Мы сели за стол. Вынимая кости из рыбы, Анита сказала:
— Знаешь, Умбе, если бы погода не испортилась, я бы пошла на море и вообще бы не обедала.
— Ты ничему не учишься, — ответил ее сын на этот раз серьезно, даже голос его звучал ниже. — Вечно этот твой оптимизм. Когда же ты наконец поймешь, что надо дождаться полудня, чтобы понять, можно идти на море или нет? Сколько раз ты проводила лето в этой дыре, а до сих пор не поняла элементарных вещей. Погода определяется только после двенадцати, заруби себе на носу. Идти на пляж раньше — это риск. Но тебе нравятся азартные игры, да, мам?
— Фри, теперь ты понимаешь, почему друзья называют его президентом? — спросила меня Анита, не удостоив сына взглядом. — Весь в отца!
«Президент» подмигнул мне. Они с матерью обсудили работу, рыбные рецепты, мотор машины. Я слушала вполуха, но понимала, что сын и мать в курсе дел друг друга и у них один круг общения.

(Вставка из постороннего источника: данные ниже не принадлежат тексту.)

-- ==== Sys2Proof/Machine/Bus.lean ====
section
/-! DEFINITION. The physical map of the control cores and the firmware cores (R48 to R50, R446): loads, stores and AMOs;
what the device registers read as (R7) and the row of the opcode table that a register write is. The control cores'
caches are coherent with the device (R50), so far memory is one store for all. -/

namespace Sys2Proof.Machine
open Sys2Proof

/-! ### The register map (R48) -/

/-- A block of registers: base, instances, their distance, bytes used of each, and whether only firmware has access. -/
structure RegBlock where
  lo : Nat
  n : Nat
  stride : Nat
  used : Nat
  fw : Bool
  deriving DecidableEq, Repr

/-- Whether an offset in the device registers lies in a block. -/
def RegBlock.holds (b : RegBlock) (off : Nat) : Bool :=
  b.lo ≤ off && off < b.lo + b.n * b.stride && (off - b.lo) % b.stride < b.used

/-- The blocks of chapters 1, 6 and 18: translation, tables, jobs, links, cores, darning entries (R19, R35, R47, R184,
R403, R407, R414). -/
def deviceBlocks : List RegBlock :=
  [⟨0x100000, 4, 0x10000, 0x10, false⟩, ⟨0x100010, 4, 0x10000, 0x18, true⟩, ⟨0x108000, 4, 0x10000, 0x8000, true⟩,
   ⟨0x200000, 1, 0x10000, 0x10000, true⟩, ⟨0x210000, 64, 8, 8, false⟩, ⟨0x211000, 16, 8, 8, true⟩,
   ⟨0x212000, 1, 8, 8, true⟩, ⟨0x213000, 1, 8, 8, false⟩, ⟨0x214000, 1, 0x800, 0x800, false⟩,
   ⟨0x300008, 48, 0x100, 0x10, false⟩, ⟨0x300000, 48, 0x100, 8, true⟩, ⟨0x300018, 48, 0x100, 0x18, true⟩,
   ⟨0x400000, 1024, 0x40, 0x20, true⟩, ⟨0x500000, 4, 0x10000, 0x800, true⟩]

/-- The blocks of chapters 21 and 22: queues, rings, roles, capture, interrupts, errors, power, boot, IOMMUs, interrupt
files, system calls. -/
def packageBlocks : List RegBlock :=
  [⟨0x600000, 4096, 8, 8, false⟩, ⟨0x610000, 1, 0x10, 0x10, false⟩, ⟨0x620000, 256, 0x40, 0x30, false⟩,
   ⟨0x630000, 3, 0x40, 0x30, true⟩, ⟨0x640000, 1, 0x28, 0x28, false⟩, ⟨0x650000, 32, 8, 8, true⟩,
   ⟨0x660000, 64, 8, 8, true⟩, ⟨0x670000, 1, 0x20, 0x20, false⟩, ⟨0x680000, 4096, 8, 8, false⟩,
   ⟨0x690000, 1, 0x30, 0x30, false⟩, ⟨0x6A0000, 1, 0x10, 0x10, false⟩, ⟨0x6A0080, 16, 8, 8, false⟩,
   ⟨0x6A1000, 1024, 8, 8, false⟩, ⟨0x6B0000, 1, 0x18, 0x18, false⟩, ⟨0x6B0020, 4, 8, 8, false⟩,
   ⟨0x6C0000, 1, 0x10, 0x10, false⟩, ⟨0x6C1000, 1, 0x4000, 0x4000, false⟩, ⟨0x6D0000, 2, 0x1000, 0x1000, false⟩,
   ⟨0x800000, 128, 0x1000, 8, false⟩, ⟨0x900000, 16, 0x1000, 8, false⟩, ⟨0x1000000, 4096, 0x80, 0x50, false⟩]

/-- Whether a core may access a register: not a reserved address, and not a firmware-only one from a control core
(R48). -/
def regAccess (fw : Bool) (off : Nat) : Bool := (deviceBlocks ++ packageBlocks).any (fun b => b.holds off && (fw || !b.fw))

/-! ### What the registers read as (R7: reserved bits and commands read as 0) -/

/-- The words of a darning entry (R414). -/
def Darning.words (e : Darning) : List Word64 :=
  [BitVec.ofNat 64 (e.state * 2 ^ 61 + e.core * 2 ^ 51 + e.base4k * 2 ^ 42 + e.size4k * 2 ^ 32 + e.job * 2 ^ 26),
   BitVec.ofNat 64 e.save &&& 0x000FFFFFFFFFF000#64,
   BitVec.ofNat 64 (e.ncore * 2 ^ 54 + e.nbase4k * 2 ^ 45),
   BitVec.ofNat 64 (e.pend * 2 ^ 32 + e.out)]

/-- The words of a system-call entry (R451). -/
def Call.words (x : Call) : List Word64 :=
  [x.tid, BitVec.ofNat 64 (x.state * 2 ^ 62 + x.gen.toNat * 2 ^ 32 + x.svc.toNat)] ++
    (List.range 6).map (fun i => x.args.getD i 0) ++ [x.result]

/-- The registers of a translation block (R19, R20, R25, R26). -/
def readXlate (d : Die) (off : Nat) : Word64 :=
  if 0x8000 ≤ off then ((d.xfb.look [] ((off - 0x8000) / 32)).getD ((off - 0x8000) / 8 % 4) 0)
  else match off with
    | 0x00 => d.xinva
    | 0x08 => d.xinvc
    | 0x10 => d.xfbp.setWidth 64
    | 0x18 => d.xfbc.setWidth 64
    | _ => 0

/-- The registers of a job (R403, R437, R452), from 0x214000 on. -/
def readJob (s : State) (off : Nat) : Word64 :=
  let j := s.job (off / 8 % 64)
  match off / 0x200 with
  | 0 => j.jurb
  | 1 => j.jurp.setWidth 64
  | 2 => j.jrms
  | _ => j.jscq.setWidth 64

Они были больше похожи на лучших друзей, чем на маму и сына. Я начала подозревать, что недавняя их перепалка была не ссорой, а сценой, разыгранной специально для меня непонятно с какой целью.
Затем Умберто начал расспрашивать меня о семье, доме, школе, отдельных английских словах. Ему по-настоящему было любопытно, и он уже многое знал. Например, был в курсе, как устроена старшая школа в США, какие штаты граничат с Иллинойсом. Он мог даже произнести это слово. Анита попробовала, но у нее получилось только «Илльно». Когда Умберто попытался разобрать ее фонетическую ошибку, она закатила глаза и отломила кусок хлеба, забыв, что не собиралась его есть.
Зазвонил телефон.
— Кто это звонит в такое время? Умбе, пожалуйста, подойди ты. Неохота вставать.
— Да ладно, сама знаешь, что тебе не помешает немного физической активности.
Анита вскочила, бросив хлеб на стол.
— Ну почему у меня родились двое сыновей? Вообще-то я всегда хотела девочку!
Она раздраженно вытерла руки о передник и пошла к телефону.
Мы с Умберто только начали разбирать, как правильно произносится «Мичиган», как из коридора донесся вопль. Я еще не слышала, чтобы Анита так кричала: она прямо выла, словно умирающий волк. Вопль не стихал, а тянулся и тянулся… Трудно было поверить, что его издавало живое существо. Казалось, будто стонала земля и началось землетрясение.